§ **What you are asked to do**: Record by record, give the entire listing again exactly.

Task data Block Start

-- ==== Sys2Proof/Machine/Cycle.lean ====
section
/-! DEFINITION. The end of a cycle: cycle classes and counters, the quiescence detector, the matrix lease, drowsy
windows; then time advances and every core may issue again (R10, R46, R65, R243, R379). -/

namespace Sys2Proof.Machine

open Sys2Proof

/-! ## Cycle classes (Table 23.10) -/

/-- The lowest tag of a mask in bits [7:1]; 0 where none. -/
def lowTag (mask : Nat) : Nat := ((List.range 7).find? fun j => mask.testBit (j + 1)).elim 0 (· + 1)

/-- The port index that a DETAIL of reasons 2 to 4 names (R47). -/
def detailPort (d : Nat) : Nat := 2 * (d % 8) + d / 8 % 2

/-- The class code of a wait. -/
def Wait.code (w : Wait) : Nat :=
  match w.reason with
  | 1 => 0x10 + lowTag w.detail
  | 2 => 0x20 + detailPort w.detail
  | 3 => 0x30 + detailPort w.detail
  | 4 => 0x40 + detailPort w.detail
  | 5 => 0x05
  | 6 => 0x06
  | 7 => 0x07
  | 10 => 0x0A
  | _ => 0x08

/-- The class code of a thread in a cycle; `out` is that of a core halted for its bunch. A thread whose instruction has
beats under way counts as issuing. -/
def Thread.classCode (th : Thread) (now : Nat) (out : Option Nat) : Nat :=
  match out with
  | some code => code
  | none =>
    if th.issuedIn = now + 1 || (th.running && now < th.busyTo) then 0x00
    else if th.halted && !th.stepping then 0x0D
    else if !th.running then 0x0E
    else match th.reports with
      | some w => w.code
      | none => 0x01

/-- The counter of a class code, from 0x080. -/
def counterOf (code : Nat) : Nat := if code < 0x10 then (if code = 1 ∨ code = 0 then code else if code = 8 then 9 else if code = 5 then 6
  else if code = 6 then 7 else if code = 7 then 8 else code) else code / 0x10 + 1

/-- A counter one higher. -/
def bump (cs : List W64) (j : Nat) : List W64 := cs.set j (cs.getD j 0 + 1)

/-- A slot at the end of a cycle: its class is counted, and it may be considered again. -/
def Thread.nextCycle (th : Thread) (now : Nat) (out : Option Nat) : Thread :=
  if th.kind = .free then { th with tried := false }
  else
    let code := th.classCode now out
    { th with tried := false, cclass := code, counters := bump (bump th.counters (counterOf code)) 0xF }

/-- The class code of the threads of a core halted for its bunch (R379). -/
def outCode (s : State) (k : Core) : Option Nat :=
  if k.stopped then
    match k.owner with
    | some o => some (if ((s.bunch? o.launch o.bunch).map Bunch.haltCause) = some Cause.pageSwap then 0x0C else 0x0B)
    | none => none
  else none

/-- A core at the end of a cycle. -/
def Core.nextCycle (k : Core) (now : Nat) (out : Option Nat) : Core :=
  { k with issued := false, preempted := false
           threads := k.threads.map fun (th : Thread) => th.nextCycle now out }

/-- Class changes are traced (R381). -/
def traceClasses (before s : State) : State :=
  if s.trace.any fun b => b.en && b.types.testBit 1 then
    (Tbl.keys s.cores).foldl (fun s c => (List.range 8).foldl (fun s t =>
      let now := (s.thread c t).cclass
      if (before.thread c t).cclass ≠ now then trace c t 2 now s else s) s) s
  else s

/-! ## What hardware does each cycle -/

/-- A thread of a launch has issued in this cycle. -/
def launchIssued (s : State) (l : Nat) : Bool :=
  s.cores.any fun p => p.2.owner.any (fun o => o.launch == l) && p.2.threads.any fun th => th.issuedIn = s.now + 1

/-- The quiescence detector of a launch in a cycle (R46): quiet cycles are counted; it re-arms once a thread issues. -/
def detect (s : State) (x : Launch) : Launch :=
  { x with quiet := if quiescent s x then x.quiet + 1 else 0, armed := x.armed || launchIssued s x.id }

/-- Every detector advances; one that has counted 2^16 quiet cycles reports. -/
def detectAll (s : State) : State :=
  let s1 : State := { s with launches := s.launches.map (detect s) }
  (s1.launches.filter fun x => x.armed && x.quiet = 2 ^ 16).foldl (fun s x => s.soon (.deadlockReport x.id)) s1

/-- An array without a holder is granted (R243). -/
def grantArray (s : State) (c : Nat) : State :=
  let k := s.core c
  if k.owner.isSome && !k.stopped && k.mat.holder.isNone && (List.range 8).any (waitsArray s c) then s.soon (.matrixLeaseGrant c) else s

/-- A window whose thread has waited 8,192 cycles may become drowsy (R65). -/
def drowse (s : State) (c : Nat) : State :=
  (List.range 8).foldl (fun s t =>
    let th := s.thread c t
    if !th.drowsy && th.wait.any fun w => w.since + 8192 = s.now then
      let (b, s1) := s.choose
      if b then s1.soon (.windowDrowsy c t) else s1
    else s) s

/-- Time advances by a cycle, every core may issue again (R10), and news comes in (R339). -/
def advance (s : State) : State :=
  deliverNotes { s with now := s.now + 1, cores := s.cores.map fun p => (p.1, p.2.nextCycle s.now (outCode s p.2)) }

/-- One cycle passes. -/
def tick (s : State) : State :=
  let s1 := detectAll s
  let s2 := (Tbl.keys s1.cores).foldl (fun s c => drowse (grantArray s c) c) s1
  traceClasses s (advance s2)

end Sys2Proof.Machine
end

Task data Block End

§ **Solution to this problem**:
-- ==== Sys2Proof/Machine/Cycle.lean ====
section
/-! DEFINITION. The end of a cycle: cycle classes and counters, the quiescence detector, the matrix lease, drowsy
windows; then time advances and every core may issue again (R10, R46, R65, R243, R379). -/

namespace Sys2Proof.Machine

open Sys2Proof

/-! ## Cycle classes (Table 23.10) -/

/-- The lowest tag of a mask in bits [7:1]; 0 where none. -/
def lowTag (mask : Nat) : Nat := ((List.range 7).find? fun j => mask.testBit (j + 1)).elim 0 (· + 1)

/-- The port index that a DETAIL of reasons 2 to 4 names (R47). -/
def detailPort (d : Nat) : Nat := 2 * (d % 8) + d / 8 % 2

/-- The class code of a wait. -/
def Wait.code (w : Wait) : Nat :=
  match w.reason with
  | 1 => 0x10 + lowTag w.detail
  | 2 => 0x20 + detailPort w.detail
  | 3 => 0x30 + detailPort w.detail
  | 4 => 0x40 + detailPort w.detail
  | 5 => 0x05
  | 6 => 0x06
  | 7 => 0x07
  | 10 => 0x0A
  | _ => 0x08

/-- The class code of a thread in a cycle; `out` is that of a core halted for its bunch. A thread whose instruction has
beats under way counts as issuing. -/
def Thread.classCode (th : Thread) (now : Nat) (out : Option Nat) : Nat :=
  match out with
  | some code => code
  | none =>
    if th.issuedIn = now + 1 || (th.running && now < th.busyTo) then 0x00
    else if th.halted && !th.stepping then 0x0D
    else if !th.running then 0x0E
    else match th.reports with
      | some w => w.code
      | none => 0x01

/-- The counter of a class code, from 0x080. -/
def counterOf (code : Nat) : Nat := if code < 0x10 then (if code = 1 ∨ code = 0 then code else if code = 8 then 9 else if code = 5 then 6
  else if code = 6 then 7 else if code = 7 then 8 else code) else code / 0x10 + 1

/-- A counter one higher. -/
def bump (cs : List W64) (j : Nat) : List W64 := cs.set j (cs.getD j 0 + 1)

/-- A slot at the end of a cycle: its class is counted, and it may be considered again. -/
def Thread.nextCycle (th : Thread) (now : Nat) (out : Option Nat) : Thread :=
  if th.kind = .free then { th with tried := false }
  else
    let code := th.classCode now out
    { th with tried := false, cclass := code, counters := bump (bump th.counters (counterOf code)) 0xF }

/-- The class code of the threads of a core halted for its bunch (R379). -/
def outCode (s : State) (k : Core) : Option Nat :=
  if k.stopped then
    match k.owner with
    | some o => some (if ((s.bunch? o.launch o.bunch).map Bunch.haltCause) = some Cause.pageSwap then 0x0C else 0x0B)
    | none => none
  else none

/-- A core at the end of a cycle. -/
def Core.nextCycle (k : Core) (now : Nat) (out : Option Nat) : Core :=
  { k with issued := false, preempted := false
           threads := k.threads.map fun (th : Thread) => th.nextCycle now out }

/-- Class changes are traced (R381). -/
def traceClasses (before s : State) : State :=
  if s.trace.any fun b => b.en && b.types.testBit 1 then
    (Tbl.keys s.cores).foldl (fun s c => (List.range 8).foldl (fun s t =>
      let now := (s.thread c t).cclass
      if (before.thread c t).cclass ≠ now then trace c t 2 now s else s) s) s
  else s

/-! ## What hardware does each cycle -/

/-- A thread of a launch has issued in this cycle. -/
def launchIssued (s : State) (l : Nat) : Bool :=
  s.cores.any fun p => p.2.owner.any (fun o => o.launch == l) && p.2.threads.any fun th => th.issuedIn = s.now + 1

/-- The quiescence detector of a launch in a cycle (R46): quiet cycles are counted; it re-arms once a thread issues. -/
def detect (s : State) (x : Launch) : Launch :=
  { x with quiet := if quiescent s x then x.quiet + 1 else 0, armed := x.armed || launchIssued s x.id }

/-- Every detector advances; one that has counted 2^16 quiet cycles reports. -/
def detectAll (s : State) : State :=
  let s1 : State := { s with launches := s.launches.map (detect s) }
  (s1.launches.filter fun x => x.armed && x.quiet = 2 ^ 16).foldl (fun s x => s.soon (.deadlockReport x.id)) s1

/-- An array without a holder is granted (R243). -/
def grantArray (s : State) (c : Nat) : State :=
  let k := s.core c
  if k.owner.isSome && !k.stopped && k.mat.holder.isNone && (List.range 8).any (waitsArray s c) then s.soon (.matrixLeaseGrant c) else s

/-- A window whose thread has waited 8,192 cycles may become drowsy (R65). -/
def drowse (s : State) (c : Nat) : State :=
  (List.range 8).foldl (fun s t =>
    let th := s.thread c t
    if !th.drowsy && th.wait.any fun w => w.since + 8192 = s.now then
      let (b, s1) := s.choose
      if b then s1.soon (.windowDrowsy c t) else s1
    else s) s

/-- Time advances by a cycle, every core may issue again (R10), and news comes in (R339). -/
def advance (s : State) : State :=
  deliverNotes { s with now := s.now + 1, cores := s.cores.map fun p => (p.1, p.2.nextCycle s.now (outCode s p.2)) }

/-- One cycle passes. -/
def tick (s : State) : State :=
  let s1 := detectAll s
  let s2 := (Tbl.keys s1.cores).foldl (fun s c => drowse (grantArray s c) c) s1
  traceClasses s (advance s2)

end Sys2Proof.Machine
end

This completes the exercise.